To date, one study has examined the influence of different doses of supplemental vitamin D on serum 25(OH)D simultaneously with circulating cytokines in healthy adults during the winter, and the range of supplemental vitamin D (cholecalciferol) doses were narrow (i.e., 200, 400 and 600 IU/d) . Additionally, it is unknown whether short-term and different doses of supplemental vitamin D modulate muscular strength similarly despite divergent serum 25(OH)D concentration responses. Therefore, the purpose of this study was to identify the influence of low and high doses of supplemental vitamin D on serum 25(OH)D, inflammatory cytokines and muscular strength in young adults during the winter.
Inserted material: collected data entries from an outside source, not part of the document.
-- ==== Sys2Proof/Tests/WitnessLine.lean ====
section
/-! SUPPORT. States and operands that meet the hypotheses of the statements: start-up, time, reception, transmission. -/

set_option Elab.async false
set_option synthInstance.maxSize 16000

namespace Sys2Proof.Machine

theorem running_lawful : floor17.lawful ∧ lift48.lawful ∧ console57.lawful := by
  refine ⟨?_, ?_, ?_⟩ <;> apply State.lawful_of_blocks <;> decide +kernel

theorem witness_EveryCommandCompletesWithinItsParts :
    exec .readRegime State.reset = .next State.reset ∧ Part.zones ∉ Instr.readRegime.touches :=
  ⟨rfl, by decide +kernel⟩

theorem witness_ReleaseFixesAddressAndRole :
    State.reset.station.lifecycle = .reset ∧ floor17.station.lifecycle ≠ .reset
    ∧ (0 : BitVec 6).toNat < 48 ∧ (47 : BitVec 6).toNat < 48 ∧ (48 : BitVec 6).toNat = 48 ∧ (49 : BitVec 6).toNat = 49
    ∧ (50 : BitVec 6).toNat = 50 ∧ (55 : BitVec 6).toNat = 55 ∧ (56 : BitVec 6).toNat = 56
    ∧ (59 : BitVec 6).toNat = 59 ∧ 60 ≤ (60 : BitVec 6).toNat ∧ (63 : BitVec 6).toNat = 63 := by decide +kernel

/-- A whole record, one of another role, one with a wrong sum, and one of another format. -/
theorem witness_RejectedRecordGivesDefaults :
    (loading 17).station.lifecycle = .load ∧ (loading 17).station.role = some .floor ∧ (loading 17).faults.records = []
    ∧ failedCheck .floor (recordOf (towerBytes 1 1 0x11)) = none
    ∧ failedCheck .floor (recordOf (towerBytes 2 1 0x11)) = some 2
    ∧ failedCheck .floor ((recordOf (towerBytes 1 1 0x11)).upd 63 (fun b => b + 1)) = some 3
    ∧ failedCheck .floor (Tab.fill 64 0) = some 1 := by decide +kernel

theorem witness_AcceptedRecordGivesLawfulImage :
    (loading 17).station.lifecycle = .load ∧ (loading 17).station.role = some .floor ∧ (loading 17).faults = ⟨[], 0⟩
    ∧ failedCheck .floor (recordOf (towerBytes 1 1 0x11)) = none
    ∧ (clampRecord (recordOf (towerBytes 1 1 0x11))).faults = []
    ∧ failedCheck .floor (recordOf (towerBytes 1 2 0x11)) = none
    ∧ (clampRecord (recordOf (towerBytes 1 2 0x11))).faults = [12]
    ∧ failedCheck .floor (recordOf (towerBytes 1 1 0x66)) = none
    ∧ 5 < recByte (recordOf (towerBytes 1 1 0x66)) 20 / 16 ∧ 5 < recByte (recordOf (towerBytes 1 1 0x66)) 20 % 16
    ∧ ((loading 17).does (.configLoadComplete (recordOf (towerBytes 1 1 0x66)) restPins)).faults.records.any
        (fun x => x.kind == .configClamped && x.subject == 20 && x.count == 2) = true := by decide +kernel

theorem witness_LoadEndEntersListen :
    (loading 17).station.lifecycle = .load ∧ (loading 17).station.role = some .floor
    ∧ (loading 48).station.role = some .lift ∧ floor17.station.lifecycle ≠ .load
    ∧ ((loading 17).does (.configLoadComplete (Tab.fill 64 0) restPins)).image.stairsPresent.at 3 false = true
    ∧ ((loading 48).does (.configLoadComplete (Tab.fill 64 0) restPins)).image.carsPresent.at 3 false = true := by
  decide +kernel

/-- A LISTEN period run out in LISTEN, at a heartbeat offset above 0 and of 0, with and without a report owed; and
in RUN. -/
theorem witness_ListenExpiryEntersRun :
    let out (s : State) : State := { s with station := { s.station with listenTimer := some 0 } }
    (out (listening 17)).station.lifecycle = .listen ∧ (out (listening 17)).station.listenTimer = some 0
    ∧ (out (listening 0)).station.address = 0 ∧ (out (listening 0)).slots.status = none
    ∧ (out (listening 0)).builder.spacing = none ∧ ((out (listening 0)).does .listenPeriodExpiry).reportOwed = true
    ∧ (out floor17).station.lifecycle = .run ∧ (out floor17).station.listenTimer = some 0
    ∧ (listening 17).station.listenTimer ≠ some 0 := by decide +kernel

theorem witness_TickAdvancesTheTimebase :
    floor17.station.lifecycle ≠ .reset ∧ floor17.acts = true ∧ (loading 17).station.lifecycle ≠ .reset
    ∧ (loading 17).acts = false ∧ State.reset.station.lifecycle = .reset ∧ floor17.time.toSecond < 99 := by
  decide +kernel

/-- Stations of each role in RUN at which nothing is due, so that what TICK catches up with is the station itself; a
floor in a fire, a tick event short of the end of an on-pulse; and a halted station, its first half period to start. -/
theorem witness_TickRunsTimersAndSamples :
    let fire := floor17.setGeneral.finish floor17
    let s : State := { fire with cadence := { fire.cadence with evac := { fire.cadence.evac with pos := some 49 } } }
    floor17.acts = true ∧ lift48.acts = true ∧ console57.acts = true
    ∧ (∀ c ∈ timedCommands, floor17.does c = floor17) ∧ (lift48.car 0).present = true
    ∧ (∀ c ∈ timedCommands, s.does c = s) ∧ s.cadence.evac.run = .running ∧ s.cadence.alert.pos = none
    ∧ (s.stair 0).present = true ∧ (s.zone 0).classified = true
    ∧ ((s.does (.tick restPins)).cadence.evac.boundaryDue = true)
    ∧ (loading 60).station.lifecycle = .halted ∧ (loading 60).lamps.haltFlash = some 1 := by decide +kernel

/-- The station in a view that a report has opened: origin 20 at 61 s, one spread tick of 60 s applied. -/
def spreading17 : State := floor17.does (.statusFloor ((floorReport .alarm .evacuate [(20, 61)]).frame 7 20).heard)

theorem witness_SecondAdvancesTheCounts :
    let due (s : State) : State := { s with time := { s.time with secondDue := true } }
    ((due spreading17).regimeLaw ∧ (due spreading17).stationLaw ∧ (due spreading17).acts = true
      ∧ (due spreading17).regime.origins.any (fun r => !r.complete && r.applied == 1) = true) ∧
    (due floor17).stationLaw ∧ (due floor17).time.secondDue = true ∧ (due floor17).acts = true
    ∧ (due (loading 17)).stationLaw ∧ (due (loading 17)).acts = false ∧ floor17.stationLaw
    ∧ floor17.time.secondDue = false := by decide +kernel

/-- A LIVE peer at the silence limit of 13 s and one short of it, a duplicate age at the limit, a window at its 60th
second clean and not, and one short of it. -/
theorem witness_SecondExpiriesAct :
    let heard (n : Nat) : State := { floor17 with peers := floor17.peers.updBase 20 (fun b =>
      { b with presence := .live, age := n }) }
    let window (n : Nat) : State := { floor17 with line := { floor17.line with windowSeconds := 60, windowCount := n,
                                                                               degraded := true } }
    (heard 13).stationLaw ∧ (heard 13).acts = true ∧ isPeerAddress 20 = true ∧ 20 ≠ (heard 13).station.address
    ∧ ((heard 13).peers.base 20).presence = .live
    ∧ 3 * (heard 13).image.heartbeat + 1 = ((heard 13).peers.base 20).age
    ∧ ((heard 12).peers.base 20).age < 3 * (heard 12).image.heartbeat + 1
    ∧ (heard 13).faults.finds .peerSilent 20 = true
    ∧ 60 ≤ (window 16).line.windowSeconds ∧ (window 16).line.windowCount ≤ 16 ∧ (window 16).line.degraded = true
    ∧ 16 < (window 17).line.windowCount ∧ floor17.line.windowSeconds < 60 := by decide +kernel

/-! ## Reception -/

theorem witness_ReceiverAcceptsEveryFrame :
    (Command.frame 7 63 .general).fits = true ∧ Receiver.armed.phase = .hunting ∧ Receiver.armed.recessiveRun = 16 := by
  decide +kernel

theorem witness_SyncIsCheckedBitByBit :
    Receiver.armed.phase = .hunting ∧ Receiver.inSync.phase = .sync ∧ Receiver.inSync.checked = 0
    ∧ true ≠ [false, false, true, false, true].getD Receiver.inSync.checked true
    ∧ floor17.acts = true ∧ floor17.tx = .idle
    ∧ (floor17.fed ⟨16, [false, true], 0⟩).2 = [.syncMismatch] := by decide +kernel

/-- Samples of each kind of discard: a broken CRC, a wrong class, six equal bits, a jam, a length above 48, another's
destination; at a window count of 16. -/
theorem witness_DiscardsAreCounted :
    let s : State := { floor17 with line := { floor17.line with windowCount := 16 } }
    let fed (bits : List Bool) : List RxEvent := (s.fed ⟨16, bits, 0⟩).2
    s.acts = true ∧ s.tx = .idle ∧ s.line.degraded = false ∧ s.faults.finds .lineDegraded 0 = true
    ∧ fed (syncOctet ++ List.replicate 6 true) = [.stuffError]
    ∧ fed (syncOctet ++ List.replicate 7 false) = [.jamSeen]
    ∧ fed (syncOctet ++ stuff true 0 (bytesBits [224, 252, 4, 7, 49])) = [.badLength]
    ∧ fed (syncOctet ++ stuff true 0 (bytesBits [225, 252, 4, 7, 1, 1, 0, 0])) = [.crcError]
    ∧ fed (Frame.lineBits ⟨56, .mark, 63, 4, 7, [1]⟩) = [.unknownKind]
    ∧ fed (Frame.lineBits ⟨56, .command, 20, 4, 7, [7, 1]⟩) = [.abandoned]
    ∧ (loading 17).acts = false ∧ (console57.sends .command).tx ≠ .idle := by decide +kernel

theorem witness_ReceiptChecksStopARecord :
    let own := (floorReport .normal .quiet []).frame 7 17
    let foreign : Frame := ⟨20, .command, 63, 4, 7, [1]⟩
    floor17.receives own.heard own 0 ∧ floor17.stationLaw ∧ own.source = floor17.station.address
    ∧ floor17.peers.duplicateAge = none ∧ floor17.faults.finds .duplicateAddress 17 = true
    ∧ floor17.receives foreign.heard foreign 0 ∧ foreign.source ≠ floor17.station.address ∧ foreign.code = 4
    ∧ foreign.source < 56 ∧ floor17.faults.finds .foreignCommand 20 = true
    ∧ lift48.receives foreign.heard foreign 0 ∧ lift48.stationLaw ∧ foreign.source ≠ lift48.station.address
    ∧ lift48.faults.finds .foreignCommand 20 = true := by decide +kernel

/-- Records that are not whole: a COMMAND of kind 14, a disabled zone 9, a MARK of cycle length 1, a STATUS cut short;
and whole ones at the bounds: zone 8 of floor 47, bank 49, offset 255 in a cycle of 510, floor 47's report. -/
theorem witness_RecordsThatAreNotWholeAreSetAside :
    let admitted (f : Frame) : Prop := floor17.receives f.heard f 0 ∧ floor17.admits f
    let cut (dest : Nat) (bytes : List Byte) : Frame := ⟨56, .command, dest, 4, 7, bytes⟩
    let m := MarkRecord.frame 16 ⟨.evacuate, 0, 1⟩
    let r : Frame := ⟨20, .status, 63, 1, 7, [0]⟩
    floor17.stationLaw
    ∧ (admitted (cut 63 [14]) ∧ ¬ (cut 63 [14]).wholeCommand) ∧ ¬ (cut 47 [7, 9]).wholeCommand
    ∧ (cut 47 [7, 8]).wholeCommand ∧ (cut 49 [13, 49]).wholeCommand ∧ ¬ (cut 49 [13, 48]).wholeCommand
    ∧ (admitted m ∧ ¬ m.wholeMark) ∧ (MarkRecord.frame 47 ⟨.alert, 255, 510⟩).wholeMark
    ∧ (admitted r ∧ ¬ r.wholeStatus)
    ∧ ((floorReport .alarm .evacuate [(47, 65535), (0, 0)]).frame 7 47).wholeStatus
    ∧ admitted (Command.frame 7 63 .general) ∧ (Command.frame 7 63 .general).wholeCommand := by decide +kernel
We hypothesized that a 'low' daily dose of supplemental vitamin D maintains serum 25(OH)D concentration, and that a 'high' daily dose is necessary to modulate circulating cytokines and muscular strength in young adults during the winter. To test this hypothesis, subjects were provided a daily placebo supplement or supplemental vitamin D at different doses (200 or 4000 IU) in a randomized, double-blind experimental design. Supplements were taken for 28-d during the winter, and serum 25(OH)D, cytokine and muscular strength measurements were performed prior to and during the supplemental intervention in young, reportedly active and healthy adults. We demonstrate in young adults who were vitamin D sufficient prior to supplementation that a low-daily dose of supplemental vitamin D prevents serum 25(OH)D and IL-5 concentration decreases, and that muscular strength does not parallel the 25(OH)D increase induced by a high-daily dose of supplemental vitamin D.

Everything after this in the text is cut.